Ce n’est pas une routine matinale typique pour une septuagénaire : une abonnée du magazine aime empiler perpendiculairement huit à dix bûches fendues (environ 40 livres de bois bien sec), deux par étage, puis déposer au sommet le petit bois qu’elle allume avant de fermer la porte de son foyer de masse DE-1500 de 4,5 tonnes impériales (9 000 livres).
Cette technique d’allumage enseignée par son fabricant, Les Pierres Stéatites, minimiserait la production de fumée polluante en séchant le bois avant d’en faire monter rapidement la température de combustion. Dans un foyer de masse, celle-ci atteindra typiquement un pic autour de 1 000 degrés Celsius (°C) ou 1 800 degrés Fahrenheit (°F). Ces hautes températures permettent une combustion moins polluante justifiant que les foyers de masse sont autorisés dans les maisons certifiées par les programmes de maisons neuves R-2000 au fédéral et Novoclimat au Québec.
Dans le cadre d’une visite de sa maison centenaire située à Val-Morin, cette grand-mère m’explique n’utiliser que du bois dur qui dégage plus de calories et brûle plus lentement que la plupart des résineux.
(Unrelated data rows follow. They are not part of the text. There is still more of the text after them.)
-- ==== Sys2Proof/Machine/Journal.lean ====
section
/-! DEFINITION. The settings journal (R32, R33, R370, R431): its records, what they must hold, compaction, and what a start-up keeps
of them. -/

namespace Sys2Proof.Machine

/-- The active set as the accepted commits that are still pending leave it; an object's items are its own affair. -/
def plannedSet (e : Engine) : Tab :=
  (e.host.pends.filter (fun q => q.object != 1 && q.object != 2 && !q.waiting)).foldl (fun t q => Tab.swapBlocks q.blocks t q.set) e.active

/-- VER of a signed object (Table 19.2). -/
def objVer (o : List Byte) : Nat := leAt o 12 4

/-! ### Records (R370) -/

/-- The CRC-32 that a record should carry. -/
def JRec.code (r : JRec) : Nat := Config.journalCrc r.seq r.kind r.val r.set r.data

/-- The record's CRC-32 holds. -/
def JRec.intact (r : JRec) : Bool := r.crc == r.code

/-- Bytes of the device (R370). -/
def journalSize : Nat := 2 ^ 26

/-- The journal takes its new contents: MEM_JUSED counts the bytes of its records; writes go round the whole device, so that no location is
written more than once more often than another, and MEM_JWEAR gives the most in thousands (R370, R372). -/
def Engine.putJournal (e : Engine) (j : Journal) : Engine :=
  let used := (j.recs.map (·.size)).foldl (· + ·) 0
  (Engine.setReg { e with mem := { e.mem with journal := j } } Reg.MEM_JUSED_BYTES used).setReg Reg.MEM_JWEAR_MAX (ceilDiv j.written journalSize / 1000)

/-- Append a record with the next sequence number. -/
def Journal.append (j : Journal) (kind val : Nat) (set : Tab) (data : List Byte) (size : Nat) : Journal :=
  let r : JRec := { seq := j.seq, kind := kind, val := val, set := set, data := data, crc := 0, size := size }
  { recs := j.recs ++ [{ r with crc := r.code }], seq := j.seq + 1, written := j.written + size }

/-- The journal holds an item already. -/
def Journal.holds (j : Journal) (kind val : Nat) (set : Tab) (data : List Byte) : Bool :=
  match j.newest kind with
  | some r => r.val == val && r.set == set && r.data == data
  | none => val == 0 && set.isEmpty && data.isEmpty

/-- Record an item that the journal does not hold. How many bytes a record takes is free (assumption 1). -/
def journalPut (e : Engine) (kind val : Nat) (set : Tab) (data : List Byte) : Engine :=
  if e.mem.journal.holds kind val set data then e
  else
    let (v, e1) := e.freeVal
    e1.putJournal (e1.mem.journal.append kind val set data (v % journalSize))

/-- The journal takes what it should hold: the configuration as the last accepted commit leaves it, the bundle accepted last and the version
held with it, the bitstream, and the owner key. A bundle that failed at start-up stays what the journal has. No record is started while no module
reports AC good (R32, R33, R370, R405, R431). -/
def journalSync (e : Engine) : Engine :=
  if e.pwr.acOut then e
  else
    let due : Nat → Bool := fun k => e.host.pends.any (fun p => p.object == k)
    let e1 := journalPut e 0 0 (plannedSet e) []
    let e2 := if due 1 then journalPut e1 1 (objVer e.sec.bundleDue) [] e.sec.bundleDue
      else if e.keep.object.isEmpty && e.reg Reg.SEC_KEEPVER_VER != 0 then e1
      else journalPut e1 1 (e.reg Reg.SEC_KEEPVER_VER) [] e.keep.object
    let e3 := journalPut e2 2 0 [] (if due 2 then e.sec.bitsDue else e.sec.bits)
    journalPut e3 3 0 [] e.sec.ownerKey

/-- Compaction ends: the newest record of each kind stands anew, and the others are gone (R370). -/
def journalCompact (e : Engine) : Engine :=
  let j := e.mem.journal
  e.putJournal ((([0, 1, 2, 3] : List Nat).filterMap j.newest).foldl
    (fun a r => a.append r.kind r.val r.set r.data r.size) { j with recs := [] })

/-! ### Start-up -/

/-- The records that a start-up keeps, and those it discards: their CRC fails, or their number does not follow on (R370). -/
def followOn : Option Nat → List JRec → List JRec × List JRec
  | _, [] => ([], [])
  | prev, r :: rs =>
    if r.intact && prev.all (fun n => n + 1 == r.seq) then ((followOn (some r.seq) rs).1.cons r, (followOn (some r.seq) rs).2)
    else ((followOn prev rs).1, (followOn prev rs).2.cons r)

/-- The journal at start-up: what fails is discarded, with MEM_JSTAT.RECOVER (R370). Answers whether an owner record was among it (R401). -/
def journalStart (e : Engine) : Engine × Bool :=
  let j := e.mem.journal
  let (keep, gone) := followOn none j.recs
  if gone.isEmpty then (e, false)
  else
    let next := (keep.getLast?.map (·.seq + 1)).getD 0
    ((e.putJournal { j with recs := keep, seq := next }).raiseBit Reg.MEM_JSTAT_RECOVER, gone.any (fun r => r.kind == 3))

end Sys2Proof.Machine
end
Le feu rugira pendant deux heures en moyenne avant de s’éteindre complètement, puis elle fermera l’amenée d’air et la cheminée. La routine ne reprendra généralement que le lendemain matin, car l’énergie stockée dans la masse du foyer continuera à se dégager pendant au moins 12 heures et même plus de 24 heures selon la quantité de bois brûlé.